**** Excerpted data ****

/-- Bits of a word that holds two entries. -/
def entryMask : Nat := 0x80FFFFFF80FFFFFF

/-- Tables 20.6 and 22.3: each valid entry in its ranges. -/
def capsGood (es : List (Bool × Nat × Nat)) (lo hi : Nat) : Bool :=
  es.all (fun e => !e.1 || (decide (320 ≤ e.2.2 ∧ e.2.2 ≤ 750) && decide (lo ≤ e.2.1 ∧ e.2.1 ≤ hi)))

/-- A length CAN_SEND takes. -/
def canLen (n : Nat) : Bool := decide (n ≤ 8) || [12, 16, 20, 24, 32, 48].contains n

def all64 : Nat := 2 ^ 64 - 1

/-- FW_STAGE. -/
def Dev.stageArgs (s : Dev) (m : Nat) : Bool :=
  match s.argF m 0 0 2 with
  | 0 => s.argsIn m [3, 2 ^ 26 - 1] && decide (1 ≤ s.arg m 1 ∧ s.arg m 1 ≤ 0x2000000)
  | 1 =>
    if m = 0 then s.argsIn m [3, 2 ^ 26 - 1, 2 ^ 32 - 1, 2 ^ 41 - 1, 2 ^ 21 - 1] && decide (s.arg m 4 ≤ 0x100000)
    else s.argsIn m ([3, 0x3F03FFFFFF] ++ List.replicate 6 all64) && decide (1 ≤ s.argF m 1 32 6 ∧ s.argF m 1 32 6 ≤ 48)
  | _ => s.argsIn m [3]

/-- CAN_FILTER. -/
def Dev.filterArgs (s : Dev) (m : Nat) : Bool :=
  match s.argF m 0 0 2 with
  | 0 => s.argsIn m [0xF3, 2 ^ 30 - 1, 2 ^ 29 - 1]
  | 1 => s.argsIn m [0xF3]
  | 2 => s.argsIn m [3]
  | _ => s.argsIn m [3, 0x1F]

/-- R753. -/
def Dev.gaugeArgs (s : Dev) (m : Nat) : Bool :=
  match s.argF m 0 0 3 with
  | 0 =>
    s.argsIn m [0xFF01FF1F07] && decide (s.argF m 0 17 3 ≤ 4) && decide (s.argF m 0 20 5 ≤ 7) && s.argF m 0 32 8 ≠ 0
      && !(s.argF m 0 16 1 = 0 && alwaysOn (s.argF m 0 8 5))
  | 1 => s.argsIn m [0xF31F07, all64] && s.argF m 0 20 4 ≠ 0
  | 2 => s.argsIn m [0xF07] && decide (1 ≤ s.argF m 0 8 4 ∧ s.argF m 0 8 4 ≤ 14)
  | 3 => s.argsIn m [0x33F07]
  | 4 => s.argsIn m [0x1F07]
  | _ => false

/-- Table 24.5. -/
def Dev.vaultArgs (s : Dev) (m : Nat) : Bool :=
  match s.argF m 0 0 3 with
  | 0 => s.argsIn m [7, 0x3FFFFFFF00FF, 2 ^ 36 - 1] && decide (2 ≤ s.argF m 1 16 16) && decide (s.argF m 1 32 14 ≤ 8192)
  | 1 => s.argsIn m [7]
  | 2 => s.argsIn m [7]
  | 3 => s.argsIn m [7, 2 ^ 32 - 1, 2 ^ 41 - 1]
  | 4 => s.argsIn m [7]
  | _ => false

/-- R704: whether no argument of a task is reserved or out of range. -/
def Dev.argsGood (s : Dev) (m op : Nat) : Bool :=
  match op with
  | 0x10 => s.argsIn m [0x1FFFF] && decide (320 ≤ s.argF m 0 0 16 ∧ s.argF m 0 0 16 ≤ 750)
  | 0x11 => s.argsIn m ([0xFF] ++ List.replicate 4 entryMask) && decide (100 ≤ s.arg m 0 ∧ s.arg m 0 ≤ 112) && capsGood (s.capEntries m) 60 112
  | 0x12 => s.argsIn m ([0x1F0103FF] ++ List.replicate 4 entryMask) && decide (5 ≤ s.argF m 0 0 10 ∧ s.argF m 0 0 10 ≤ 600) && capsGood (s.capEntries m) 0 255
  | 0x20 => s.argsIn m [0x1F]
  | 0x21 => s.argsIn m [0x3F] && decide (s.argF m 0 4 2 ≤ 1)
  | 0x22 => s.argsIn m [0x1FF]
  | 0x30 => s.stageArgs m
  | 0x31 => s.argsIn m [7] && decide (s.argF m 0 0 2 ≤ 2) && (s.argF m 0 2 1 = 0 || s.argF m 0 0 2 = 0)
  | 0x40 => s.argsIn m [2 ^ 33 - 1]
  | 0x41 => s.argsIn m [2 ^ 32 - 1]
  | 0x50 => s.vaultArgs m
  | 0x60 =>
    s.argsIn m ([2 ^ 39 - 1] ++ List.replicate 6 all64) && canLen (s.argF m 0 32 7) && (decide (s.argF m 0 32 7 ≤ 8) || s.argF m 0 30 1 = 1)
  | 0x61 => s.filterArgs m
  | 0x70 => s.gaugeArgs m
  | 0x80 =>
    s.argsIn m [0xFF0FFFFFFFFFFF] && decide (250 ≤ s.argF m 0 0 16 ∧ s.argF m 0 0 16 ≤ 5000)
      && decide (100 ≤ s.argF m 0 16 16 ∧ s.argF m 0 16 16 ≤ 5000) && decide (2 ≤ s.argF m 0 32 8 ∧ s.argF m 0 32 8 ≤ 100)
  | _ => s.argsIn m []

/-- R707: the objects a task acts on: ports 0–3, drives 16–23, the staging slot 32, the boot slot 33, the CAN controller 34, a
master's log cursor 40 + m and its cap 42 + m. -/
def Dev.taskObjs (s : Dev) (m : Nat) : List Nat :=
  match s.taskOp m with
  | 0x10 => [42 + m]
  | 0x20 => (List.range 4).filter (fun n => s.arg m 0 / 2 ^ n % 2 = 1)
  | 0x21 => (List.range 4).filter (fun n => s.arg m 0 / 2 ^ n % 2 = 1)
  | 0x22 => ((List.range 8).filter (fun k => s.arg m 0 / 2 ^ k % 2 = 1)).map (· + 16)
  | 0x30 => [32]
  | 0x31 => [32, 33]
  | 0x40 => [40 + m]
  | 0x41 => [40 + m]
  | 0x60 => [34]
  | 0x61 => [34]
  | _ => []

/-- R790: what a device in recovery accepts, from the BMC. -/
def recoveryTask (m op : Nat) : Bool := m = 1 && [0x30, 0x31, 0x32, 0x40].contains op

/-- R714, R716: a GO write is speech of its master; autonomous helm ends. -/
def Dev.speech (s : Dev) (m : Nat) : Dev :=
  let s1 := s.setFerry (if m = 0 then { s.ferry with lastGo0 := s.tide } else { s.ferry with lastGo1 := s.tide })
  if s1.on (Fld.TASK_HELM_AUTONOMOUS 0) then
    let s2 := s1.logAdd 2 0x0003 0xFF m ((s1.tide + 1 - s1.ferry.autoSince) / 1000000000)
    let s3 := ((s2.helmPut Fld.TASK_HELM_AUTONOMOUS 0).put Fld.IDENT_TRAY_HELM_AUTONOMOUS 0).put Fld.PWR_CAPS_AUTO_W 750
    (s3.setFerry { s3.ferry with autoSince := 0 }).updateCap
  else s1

****

* _Task to carry out_: Reproduce the records above word for word.

* _Task output_:
/-- Bits of a word that holds two entries. -/
def entryMask : Nat := 0x80FFFFFF80FFFFFF

/-- Tables 20.6 and 22.3: each valid entry in its ranges. -/
def capsGood (es : List (Bool × Nat × Nat)) (lo hi : Nat) : Bool :=
  es.all (fun e => !e.1 || (decide (320 ≤ e.2.2 ∧ e.2.2 ≤ 750) && decide (lo ≤ e.2.1 ∧ e.2.1 ≤ hi)))

/-- A length CAN_SEND takes. -/
def canLen (n : Nat) : Bool := decide (n ≤ 8) || [12, 16, 20, 24, 32, 48].contains n

def all64 : Nat := 2 ^ 64 - 1

/-- FW_STAGE. -/
def Dev.stageArgs (s : Dev) (m : Nat) : Bool :=
  match s.argF m 0 0 2 with
  | 0 => s.argsIn m [3, 2 ^ 26 - 1] && decide (1 ≤ s.arg m 1 ∧ s.arg m 1 ≤ 0x2000000)
  | 1 =>
    if m = 0 then s.argsIn m [3, 2 ^ 26 - 1, 2 ^ 32 - 1, 2 ^ 41 - 1, 2 ^ 21 - 1] && decide (s.arg m 4 ≤ 0x100000)
    else s.argsIn m ([3, 0x3F03FFFFFF] ++ List.replicate 6 all64) && decide (1 ≤ s.argF m 1 32 6 ∧ s.argF m 1 32 6 ≤ 48)
  | _ => s.argsIn m [3]

/-- CAN_FILTER. -/
def Dev.filterArgs (s : Dev) (m : Nat) : Bool :=
  match s.argF m 0 0 2 with
  | 0 => s.argsIn m [0xF3, 2 ^ 30 - 1, 2 ^ 29 - 1]
  | 1 => s.argsIn m [0xF3]
  | 2 => s.argsIn m [3]
  | _ => s.argsIn m [3, 0x1F]

/-- R753. -/
def Dev.gaugeArgs (s : Dev) (m : Nat) : Bool :=
  match s.argF m 0 0 3 with
  | 0 =>
    s.argsIn m [0xFF01FF1F07] && decide (s.argF m 0 17 3 ≤ 4) && decide (s.argF m 0 20 5 ≤ 7) && s.argF m 0 32 8 ≠ 0
      && !(s.argF m 0 16 1 = 0 && alwaysOn (s.argF m 0 8 5))
  | 1 => s.argsIn m [0xF31F07, all64] && s.argF m 0 20 4 ≠ 0
  | 2 => s.argsIn m [0xF07] && decide (1 ≤ s.argF m 0 8 4 ∧ s.argF m 0 8 4 ≤ 14)
  | 3 => s.argsIn m [0x33F07]
  | 4 => s.argsIn m [0x1F07]
  | _ => false

/-- Table 24.5. -/
def Dev.vaultArgs (s : Dev) (m : Nat) : Bool :=
  match s.argF m 0 0 3 with
  | 0 => s.argsIn m [7, 0x3FFFFFFF00FF, 2 ^ 36 - 1] && decide (2 ≤ s.argF m 1 16 16) && decide (s.argF m 1 32 14 ≤ 8192)
  | 1 => s.argsIn m [7]
  | 2 => s.argsIn m [7]
  | 3 => s.argsIn m [7, 2 ^ 32 - 1, 2 ^ 41 - 1]
  | 4 => s.argsIn m [7]
  | _ => false

/-- R704: whether no argument of a task is reserved or out of range. -/
def Dev.argsGood (s : Dev) (m op : Nat) : Bool :=
  match op with
  | 0x10 => s.argsIn m [0x1FFFF] && decide (320 ≤ s.argF m 0 0 16 ∧ s.argF m 0 0 16 ≤ 750)
  | 0x11 => s.argsIn m ([0xFF] ++ List.replicate 4 entryMask) && decide (100 ≤ s.arg m 0 ∧ s.arg m 0 ≤ 112) && capsGood (s.capEntries m) 60 112
  | 0x12 => s.argsIn m ([0x1F0103FF] ++ List.replicate 4 entryMask) && decide (5 ≤ s.argF m 0 0 10 ∧ s.argF m 0 0 10 ≤ 600) && capsGood (s.capEntries m) 0 255
  | 0x20 => s.argsIn m [0x1F]
  | 0x21 => s.argsIn m [0x3F] && decide (s.argF m 0 4 2 ≤ 1)
  | 0x22 => s.argsIn m [0x1FF]
  | 0x30 => s.stageArgs m
  | 0x31 => s.argsIn m [7] && decide (s.argF m 0 0 2 ≤ 2) && (s.argF m 0 2 1 = 0 || s.argF m 0 0 2 = 0)
  | 0x40 => s.argsIn m [2 ^ 33 - 1]
  | 0x41 => s.argsIn m [2 ^ 32 - 1]
  | 0x50 => s.vaultArgs m
  | 0x60 =>
    s.argsIn m ([2 ^ 39 - 1] ++ List.replicate 6 all64) && canLen (s.argF m 0 32 7) && (decide (s.argF m 0 32 7 ≤ 8) || s.argF m 0 30 1 = 1)
  | 0x61 => s.filterArgs m
  | 0x70 => s.gaugeArgs m
  | 0x80 =>
    s.argsIn m [0xFF0FFFFFFFFFFF] && decide (250 ≤ s.argF m 0 0 16 ∧ s.argF m 0 0 16 ≤ 5000)
      && decide (100 ≤ s.argF m 0 16 16 ∧ s.argF m 0 16 16 ≤ 5000) && decide (2 ≤ s.argF m 0 32 8 ∧ s.argF m 0 32 8 ≤ 100)
  | _ => s.argsIn m []

/-- R707: the objects a task acts on: ports 0–3, drives 16–23, the staging slot 32, the boot slot 33, the CAN controller 34, a
master's log cursor 40 + m and its cap 42 + m. -/
def Dev.taskObjs (s : Dev) (m : Nat) : List Nat :=
  match s.taskOp m with
  | 0x10 => [42 + m]
  | 0x20 => (List.range 4).filter (fun n => s.arg m 0 / 2 ^ n % 2 = 1)
  | 0x21 => (List.range 4).filter (fun n => s.arg m 0 / 2 ^ n % 2 = 1)
  | 0x22 => ((List.range 8).filter (fun k => s.arg m 0 / 2 ^ k % 2 = 1)).map (· + 16)
  | 0x30 => [32]
  | 0x31 => [32, 33]
  | 0x40 => [40 + m]
  | 0x41 => [40 + m]
  | 0x60 => [34]
  | 0x61 => [34]
  | _ => []

/-- R790: what a device in recovery accepts, from the BMC. -/
def recoveryTask (m op : Nat) : Bool := m = 1 && [0x30, 0x31, 0x32, 0x40].contains op

/-- R714, R716: a GO write is speech of its master; autonomous helm ends. -/
def Dev.speech (s : Dev) (m : Nat) : Dev :=
  let s1 := s.setFerry (if m = 0 then { s.ferry with lastGo0 := s.tide } else { s.ferry with lastGo1 := s.tide })
  if s1.on (Fld.TASK_HELM_AUTONOMOUS 0) then
    let s2 := s1.logAdd 2 0x0003 0xFF m ((s1.tide + 1 - s1.ferry.autoSince) / 1000000000)
    let s3 := ((s2.helmPut Fld.TASK_HELM_AUTONOMOUS 0).put Fld.IDENT_TRAY_HELM_AUTONOMOUS 0).put Fld.PWR_CAPS_AUTO_W 750
    (s3.setFerry { s3.ferry with autoSince := 0 }).updateCap
  else s1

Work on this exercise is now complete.